Example: Basic Search

bash

curl -X POST http://localhost:8000/api/v1/search \
  -H "Authorization: Bearer $TOKEN" \
  -H "Content-Type: application/json" \
  -d '{
    "query": "quarterly revenue report"
  }'

Example: Filtered Search

bash

curl -X POST http://localhost:8000/api/v1/search \
  -H "Authorization: Bearer $TOKEN" \
  -H "Content-Type: application/json" \
  -d '{
    "query": "security audit findings",
    "share_ids": ["share-uuid-1", "share-uuid-2"],
    "file_types": ["pdf", "docx"],
    "modified_after": "2025-01-01T00:00:00Z",
    "page": 1,
    "page_size": 25,
    "sort_by": "relevance"
  }'

Response

json

{
  "results": [
    {
      "id": "file-uuid",
      "share_id": "share-uuid",
      "filename": "Q4-Security-Audit.pdf",
      "file_path": "/reports/2025/Q4-Security-Audit.pdf",
      "unc_path": "\\\\server\\share\\reports\\2025\\Q4-Security-Audit.pdf",
      "size": 245760,
      "modified_time": "2025-11-15T09:30:00Z",
      "file_type": "pdf",
      "indexed_at": "2025-12-01T14:22:00Z",
      "relevance_score": 0.847,
      "snippet": "...the <b>security</b> <b>audit</b> <b>findings</b> indicate three critical...",
      "share_name": "/mnt/reports",
      "resolved_principals": ["user@company.com"]
    }
  ],
  "total_count": 42,
  "page": 1,
  "page_size": 25,
  "total_pages": 2,
  "has_next": true,
  "has_previous": false,
  "query": "security audit findings",
  "search_time_ms": 23,
  "database_type": "postgresql"
}

How It Works

PostgreSQL (Recommended)

Neo uses PostgreSQL's full-text search capabilities with optimized indexing for high-performance content search. This provides:

Phrase Matching: Use double-quoted phrases to match exact word sequences.
Prefix Matching: Partial word matching for broader searches.
Boolean Operators: AND, OR, NOT logic supported in natural language queries.
Relevance Ranking: Results are scored by relevance, considering proximity of matching terms.
Content Snippets: Contextual snippets around matching terms with highlighted keywords.
Deduplication: Large files split into chunks are automatically deduplicated, returning only the best-matching snippet per original file.

MySQL

For MySQL deployments, Neo uses full-text indexes with two search modes:

Natural Language Mode (search_mode: "natural"): OR-based matching ranked by relevance.
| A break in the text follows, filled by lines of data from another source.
theorem kept_sendBlocks {K : State} (s : State) (x p rid : Nat) (p_ : Point) (o dest first : Nat) (bs : List (List Byte)) (hs : Kept K s) :
    Kept K (sendBlocks s x p rid p_ o dest first bs) := by
  unfold sendBlocks
  try dsimp only
  repeat' (with_reducible first | assumption | apply kept_sendSeg | apply kept_redPut | apply kept_foldl | apply kept_foldlPair | intro _ | apply Kept.ite | apply Kept.itePair | split)

theorem kept_countPoints {K : State} (s : State) (x p rid g : Nat) (r : RedRun) (bs : List (List Byte)) (c : Counts) (hs : Kept K s) :
    Kept K (countPoints s x p rid g r bs c) := by
  unfold countPoints
  try dsimp only
  repeat' (with_reducible first | assumption | apply kept_tally | apply kept_addCounts | apply kept_redFailData | refine Kept.fst ?_ ‹_› | split)

theorem kept_leafHeal {K : State} (s : State) (p : Nat) (r : RedRun) (o : Nat) (hs : Kept K s) :
    Kept K (leafHeal s p r o) := by
  unfold leafHeal
  try dsimp only
  repeat' (with_reducible first | assumption | apply kept_vheal | apply Kept.ite | apply Kept.itePair | split)

theorem kept_fireOwner {K : State} (s : State) (x p rid g o : Nat) (fails : Option (Half × Nat)) (hs : Kept K s) :
    Kept K (fireOwner s x p rid g o fails) := by
  unfold fireOwner
  try dsimp only
  repeat' (with_reducible first | assumption | apply kept_redFailData | apply kept_countPoints | apply kept_leafHeal | apply kept_keepBlocks | apply kept_sendBlocks | refine Kept.fst ?_ ‹_› | intro _ | apply Kept.getD | apply Kept.ite | apply Kept.itePair | split)

theorem kept_redFire {K : State} (s : State) (x p rid : Nat) (fails : Option (Half × Nat)) (hs : Kept K s) :
    Kept K (redFire s x p rid fails) := by
  unfold redFire
  try dsimp only
  repeat' (with_reducible first | assumption | apply kept_redFail | apply kept_redPut | apply kept_tally | apply kept_fireOwner | apply kept_foldl | apply kept_foldlPair | intro _ | apply Kept.ite | apply Kept.itePair | split)

theorem kept_peerEpoch {K : State} (s : State) (p i : Nat) (hs : Kept K s) :
    Kept K (peerEpoch s p i).1 := by
  unfold peerEpoch
  try dsimp only
  repeat' (with_reducible first | assumption | apply kept_nextFree | refine Kept.fst ?_ ‹_› | apply Kept.ite | apply Kept.itePair | split)

theorem kept_vaultWrite {K : State} (s : State) (p off : Nat) (bs : List Byte) (cls : Nat) (hs : Kept K s) :
    Kept K (vaultWrite s p off bs cls).1 := by
  unfold vaultWrite
  try dsimp only
  repeat' (with_reducible first | assumption | apply kept_peerEpoch | apply kept_sendWrite | apply kept_foldl | apply kept_foldlPair | refine Kept.fst ?_ ‹_› | intro _ | split)

theorem kept_slotRecord {K : State} (s : State) (p n state : Nat) (hs : Kept K s) :
    Kept K (slotRecord s p n state) := by
  unfold slotRecord
  try dsimp only
  repeat' (with_reducible first | assumption | apply kept_vaultWrite | apply kept_resPut | refine Kept.fst ?_ ‹_› | split)
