theorem kept_execRingOpen {K : State} (src : Source) (ring : Ring) (s : State) (hs : Kept K s) :
    ∀ z, execRingOpen src ring s = .next z → Kept K z := by
  intro z ht
  unfold execRingOpen at ht
  try dsimp only at ht
  repeat' (first | contradiction | (injection ht with ht; subst ht) | split at ht)
  all_goals (try dsimp only)
  all_goals (repeat' (with_reducible first | assumption | apply kept_alive | apply kept_askField | intro _))

theorem kept_execRingClose {K : State} (src : Source) (ring : Ring) (s : State) (hs : Kept K s) :
    ∀ z, execRingClose src ring s = .next z → Kept K z := by
  intro z ht
  unfold execRingClose at ht
  try dsimp only at ht
  repeat' (first | contradiction | (injection ht with ht; subst ht) | split at ht)
  all_goals (try dsimp only)
  all_goals (repeat' (with_reducible first | assumption | apply kept_alive | apply kept_askField | intro _))

theorem kept_execHold {K : State} (src : Source) (p : Fin 64) (value : Bool) (s : State) (hs : Kept K s) :
    ∀ z, execHold src p value s = .next z → Kept K z := by
  intro z ht
  unfold execHold at ht
  try dsimp only at ht
  repeat' (first | contradiction | (injection ht with ht; subst ht) | split at ht)
  all_goals (try dsimp only)
  all_goals (repeat' (with_reducible first | assumption | apply kept_alive | apply kept_askField | intro _))

theorem kept_execCvStart {K : State} (src : Source) (xdie : Fin 6) (u : Fin 8) (s : State) (hs : Kept K s) :
    ∀ z, execCvStart src xdie u s = .next z → Kept K z := by
  intro z ht
  unfold execCvStart at ht
  try dsimp only at ht
  repeat' (first | contradiction | (injection ht with ht; subst ht) | split at ht)
  all_goals (try dsimp only)
  all_goals (repeat' (with_reducible first | assumption | apply kept_alive | apply kept_askField | intro _))

theorem kept_execCvAbort {K : State} (src : Source) (xdie : Fin 6) (u : Fin 8) (s : State) (hs : Kept K s) :
    ∀ z, execCvAbort src xdie u s = .next z → Kept K z := by
  intro z ht
  unfold execCvAbort at ht
  try dsimp only at ht
  repeat' (first | contradiction | (injection ht with ht; subst ht) | split at ht)
  all_goals (try dsimp only)
  all_goals (repeat' (with_reducible first | assumption | apply kept_alive | apply kept_askField | intro _))

theorem kept_execScanStart {K : State} (src : Source) (xdie : Fin 6) (s : State) (hs : Kept K s) :
    ∀ z, execScanStart src xdie s = .next z → Kept K z := by
  intro z ht
  unfold execScanStart at ht
  try dsimp only at ht
  repeat' (first | contradiction | (injection ht with ht; subst ht) | split at ht)
  all_goals (try dsimp only)
  all_goals (repeat' (with_reducible first | assumption | apply kept_alive | apply kept_askField | intro _))

theorem kept_execScanAbort {K : State} (src : Source) (xdie : Fin 6) (s : State) (hs : Kept K s) :
    ∀ z, execScanAbort src xdie s = .next z → Kept K z := by
  intro z ht
  unfold execScanAbort at ht
  try dsimp only at ht
  repeat' (first | contradiction | (injection ht with ht; subst ht) | split at ht)
  all_goals (try dsimp only)
  all_goals (repeat' (with_reducible first | assumption | apply kept_alive | apply kept_askField | intro _))

theorem kept_execIdleRequest {K : State} (src : Source) (value : Bool) (s : State) (hs : Kept K s) :
    ∀ z, execIdleRequest src value s = .next z → Kept K z := by
  intro z ht
  unfold execIdleRequest at ht
  try dsimp only at ht
  repeat' (first | contradiction | (injection ht with ht; subst ht) | split at ht)
  all_goals (try dsimp only)
  all_goals (repeat' (with_reducible first | assumption | apply kept_alive | apply kept_askField | intro _))

theorem kept_execRmonPeakClear {K : State} (src : Source) (die : Fin 10) (s : State) (hs : Kept K s) :
    ∀ z, execRmonPeakClear src die s = .next z → Kept K z := by
  intro z ht
  unfold execRmonPeakClear at ht
  try dsimp only at ht
  repeat' (first | contradiction | (injection ht with ht; subst ht) | split at ht)
  all_goals (try dsimp only)
  all_goals (repeat' (with_reducible first | assumption | apply kept_alive | apply kept_askField | intro _))

theorem kept_execLdgGrantWrite {K : State} (src : Source) (data : Word64) (s : State) (hs : Kept K s) :
    ∀ z, execLdgGrantWrite src data s = .next z → Kept K z := by
  intro z ht
  unfold execLdgGrantWrite at ht
  try dsimp only at ht
  repeat' (first | contradiction | (injection ht with ht; subst ht) | split at ht)
  all_goals (try dsimp only)
  all_goals (repeat' (with_reducible first | assumption | apply kept_alive | apply kept_askWord | intro _))
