theorem witness_AddressRefusals :
    InTurn base (beginMsg base .curator (alone 0)) .curator .curator (alone 0) begunMsg ∧ Executes (alone 0) begunMsg ∧
    InTurn base (beginMsg base .curator (alone 1)) .curator .curator (alone 1) begunMsg ∧ Executes (alone 1) begunMsg ∧
    InTurn base (beginMsg base .curator (alone 2)) .curator .curator (alone 2) begunMsg ∧ Executes (alone 2) begunMsg ∧
    2 ^ 24 ≤ (0x1000000 : Word64).toNat ∧ (0xFFFFFC : Word64).toNat < 2 ^ 24 ∧ (0xFFFFFC : Word64).toNat % 8 ≠ 0 ∧
    Reached (beginMsg base .curator (alone 0)) .curator (0x800100 : Word64).toNat (info base 0x800) ∧
    (beginMsg base .curator (alone 0)).regBad.contains (0x800100 : Word64).toNat = false ∧
    runWord (beginMsg base .curator (alone 0)) (0x800100 : Word64).toNat = none := by decide +kernel

/-- BLK_EPOCH of a port's page, written by the Curator and by an administrator, while the page is stopped and while it runs. -/
theorem witness_EpochBelongsToCurator :
    let run := inState base 0x801 stRunning
    InTurn base (beginMsg base .curator (alone 1)) .curator .curator (alone 1) begunMsg ∧ Executes (alone 1) begunMsg ∧
    (0x801048 : Word64).toNat = 0x801 * 4096 + 0x048 ∧ Reached (beginMsg base .curator (alone 1)) .curator 0x801048 (info base 0x801) ∧
    blkState (beginMsg base .curator (alone 1)) 0x801 = stStopped ∧ InTurn run (beginMsg run .curator (alone 1)) .curator .curator (alone 1) begunMsg ∧
    Reached (beginMsg run .curator (alone 1)) .curator 0x801048 (info base 0x801) ∧ blkState (beginMsg run .curator (alone 1)) 0x801 ≠ stStopped ∧
    InTurn midway midway (.session 5) .administrator ⟨false, false, false, none, 0, 1⟩ midMsg ∧
    Executes ⟨false, false, false, none, 0, 1⟩ midMsg ∧ Reached midway .administrator 0x801048 (info base 0x801) ∧
    (5 : Word64).toNat % 2 ^ 32 ≠ rd (beginMsg base .curator (alone 1)) 0x801 fEPOCH := by decide +kernel

/-- A queue of 16 commands: TAIL at 3, HEAD and DONE at 1. -/
def tailed : State := wr (wr (wr (wr (there base 0) 0 (fQLOG2 0) 4) 0 (fQHEAD 0) 1) 0 (fQDONE 0) 1) 0 (fQTAIL 0) 3

theorem witness_TailWritesAreChecked :
    Opens tailed .curator .curator ∧ Reached (heard tailed .curator) .curator (galPage 0 * 4096 + (0x210 + 0x40 * 0)) (info base 0) ∧
    (info base 0).type = .galleryControl ∧ (info base 0).spare = false ∧ (info base 0).num = 0 ∧ rd (heard tailed .curator) 0 fERRVALID = 0 ∧
    rd (heard tailed .curator) 0 (fQTAIL 0) = 3 ∧
    (∀ n ∈ [4, 17], (n + 2 ^ 32 - rd (heard tailed .curator) 0 (fQDONE 0)) % 2 ^ 32 ≤ 2 ^ rd (heard tailed .curator) 0 (fQLOG2 0) ∧
      (rd tailed 0 (fQTAIL 0) + 2 ^ 32 - rd tailed 0 (fQHEAD 0)) % 2 ^ 32 ≤ (n + 2 ^ 32 - rd tailed 0 (fQHEAD 0)) % 2 ^ 32) ∧
    2 ^ rd tailed 0 (fQLOG2 0) < (18 + 2 ^ 32 - rd tailed 0 (fQDONE 0)) % 2 ^ 32 ∧
    (2 + 2 ^ 32 - rd tailed 0 (fQHEAD 0)) % 2 ^ 32 < (rd tailed 0 (fQTAIL 0) + 2 ^ 32 - rd tailed 0 (fQHEAD 0)) % 2 ^ 32 :=
  ⟨opens_curator _ (by decide +kernel), by decide +kernel⟩

theorem witness_RevocationIsPermanent :
    (∀ n ∈ [0, 3], Mails (mailing (mailBytes 13 [(8, 1, n)])) 5 1 13 (mailBytes 13 [(8, 1, n)])) ∧ runningSlot (mailing (mailBytes 13 [(8, 1, 0)])) = 0 ∧
    (2 : Nat).testBit 1 = true ∧ { base with fuses := { base.fuses with keysRevoked := 2 } }.fuses.keysRevoked.testBit 1 = true := by decide +kernel

/-- A packet of any kind, for what is ill formed. -/
abbrev somePacket : Pkt := packet 4 0 1 0

theorem test_ill_formed :
    illFormed (.bulkWrite somePacket 0 0 0 (List.replicate 8193 0)) = [.payloadTooLong] ∧ illFormed (.bulkWrite somePacket 0 0 0 (List.replicate 8192 0)) = [] ∧
    illFormed (.scConfirm somePacket [1]) = [.fieldSize] ∧ illFormed (.scInit port0 asksIn) = [.fieldSize] ∧
    illFormed (.blocks somePacket (header 0) 0 2 (List.replicate 65 0)) = [.blockCount] ∧ illFormed (.blocks somePacket (header 0) 0 2 (List.replicate 66 0)) = [] ∧
    illFormed (.patrolScrub 14) = [.stackRange] ∧ illFormed (.patrolScrub 13) = [] ∧
    illFormed (.egressFrame port0 (leaving 9217 0)) = [.frameTooLong] ∧ illFormed (.egressFrame port0 (leaving 9216 0)) = [] ∧
    illFormed (.provenanceRecord microOp) = [.stageCount] ∧ wellFormed (.read .curator 0 (alone 0)) = true := by decide +kernel
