-- ==== Sys2Proof/Config.lean ====
section
/-! DEFINITION. What the NF256 fixes (the capacities R156 reports, the ranges of time and of rates),
and the one free value of the model: the choices the world makes where the spec gives no order. -/

namespace Sys2Proof

/-- Highest zone number (R1). -/
abbrev Config.zones : Nat := 256
/-- Meter entries (R12). -/
abbrev Config.meters : Nat := 1024
/-- Meters a zone's boundary holds at most (R11). -/
abbrev Config.boundary : Nat := 16
/-- Pulse channels (R43). -/
abbrev Config.channels : Nat := 8
/-- Readings a chain holds at most (R50). -/
abbrev Config.chainLength : Nat := 8
/-- Host places of the Intake Queue (R35). -/
abbrev Config.hostPlaces : Nat := 56
/-- Records one READINGS request carries at most (R37). -/
abbrev Config.readingsPerRequest : Nat := 16
/-- Slot records of the pool (R74). -/
abbrev Config.pool : Nat := 8192
/-- REJECT frames the reject queue holds at most (R153). -/
abbrev Config.rejects : Nat := 4
/-- The longest frame body (R148). -/
abbrev Config.maxBody : Nat := 250
/-- The last site time (R19, R29). -/
abbrev Config.maxTime : Nat := 4294967295
/-- The largest rate, and the largest magnitude of a volume a good segment carries (R59, R97). -/
abbrev Config.maxRate : Nat := 2147483647
/-- Seconds in a site day (R24). -/
abbrev Config.day : Nat := 86400
/-- The SYNC byte (R148). -/
abbrev Config.syncByte : Byte := 0xA5

/-- FREE VALUE (log 1). The world's choice number `n`, where the spec lets several acts of one step come
"in either order" (R23, R41, R77, R87, R93): it picks among the acts that may come next. Nothing is known
of it; `Machine.choose` reduces it modulo the number of acts. -/
opaque Config.pick : Nat → Nat

end Sys2Proof
end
Best for general queries.
Boolean Mode (search_mode: "boolean"): AND-based matching with operators (+, -, *, ""). Best for precise queries.

Entity Search

Endpoint: GET /api/v1/ner/entities/search

Search for files that contain specific named entities (people, organizations, locations, dates, etc.) identified by the NER (Named Entity Recognition) service.

Query Parameters

Parameter	Type	Required	Default	Description
`q`	string	Yes	--	Entity value to search for (case-insensitive substring match)
`entity_type`	string	No	all types	Filter by entity type (e.g., `PERSON`, `ORG`, `GPE`, `DATE`)
`share_id`	string	No	all shares	Restrict to a specific share
`limit`	integer	No	100	Maximum results (1-1000)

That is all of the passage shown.